-- ==== Sys2Proof/Machine/Uct.lean ====
section
/-! DEFINITION. The host: answers and repeated TAGs, memory through the host ports, launches, address spaces, migration and paging,
identity and lists, events (R48, R51, R52, R95, R295 to R301, R384, R396 to R401, R420). -/

namespace Sys2Proof.Machine

/-! ## Answers (R399, R420) -/

/-- The answers kept of a port: those of its last 256 TAGs. -/
def lastTags (l : List HostMsg) : List HostMsg :=
  let tags := (l.map (fun a => a.tag)).eraseDups
  if tags.length ≤ 256 then l else l.filter (fun a => some a.tag != tags.head?)

/-- An answer to a message: the same OP and TAG, a STATUS and data. It is kept with its TAG. -/
def hostAnswer (s : State) (m : HostMsg) (status : Nat) (data : List Byte) : State :=
  let a := { m with status := BitVec.ofNat 8 status, len := BitVec.ofNat 13 data.length, data := data }
  emit { s with uctAnswers := tput s.uctAnswers m.port (lastTags (tget s.uctAnswers m.port [] ++ [a])) } (.answer a)

/-- An answer that carries an error code: its low 8 bits in STATUS, all of it in the first two bytes of data. -/
def hostError (s : State) (m : HostMsg) (code : Nat) : State := hostAnswer s m (code % 256) (leBytes 2 code)

/-- The error code of a host request that a cause stops (R413). -/
def hostCode (c : Cause) : Nat := 0x1100 + c.code

/-- RETRY_AFTER_MIGRATION with the page's home: 0 the device, 1 the host. -/
def hostRetry (s : State) (m : HostMsg) (home : Nat) : State := hostAnswer s m 0x04 (leBytes 2 0x1004 ++ leBytes 1 home)

/-- Whether boot-stage commands are served (R424). -/
def bootServed (b : Boot) : Bool :=
  match b.step with
  | .off => false
  | .step1 => false
  | .step2 => false
  | .running => b.source == some 2
  | _ => true

/-- A message to port 19,802: a repeated TAG is answered from what is kept; a command that a checkpoint refuses is not performed;
before handoff, on a port that took part in no handoff (R425), and in a frame without MACsec (R398), it is discarded. -/
def uct (s : State) (m : HostMsg) (busy : Bool) (f : State → State) : State :=
  let kept := (tget s.uctAnswers m.port []).filter (fun a => a.tag == m.tag)
  if s.boot.step != .running || !s.boot.open_.contains m.port || !m.safe || isWithdrawn s (.hport m.port) then s
  else if !kept.isEmpty then kept.foldl (fun s a => emit s (.answer a)) s
  else if busy && ckptHolding s then hostError s m 0x8004
  else f s

/-- UCT_BAD_OP: an OP that names no command (R399); at UDP port 19,803 it is answered as the commands there are, where they are served (R424). -/
def execUctBadOp (m : HostMsg) (s : State) : Out :=
  .next (if !m.boot then uct s m false (fun s => hostError s m 0x1001)
    else if bootServed s.boot then emit s (.answer { m with status := 0x01, len := 2, data := leBytes 2 0x1001 })
    else s)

==================================================

> Brief
Determine how many lines of the data contain the word "lastTags", and reply with that number only.

> Response below
2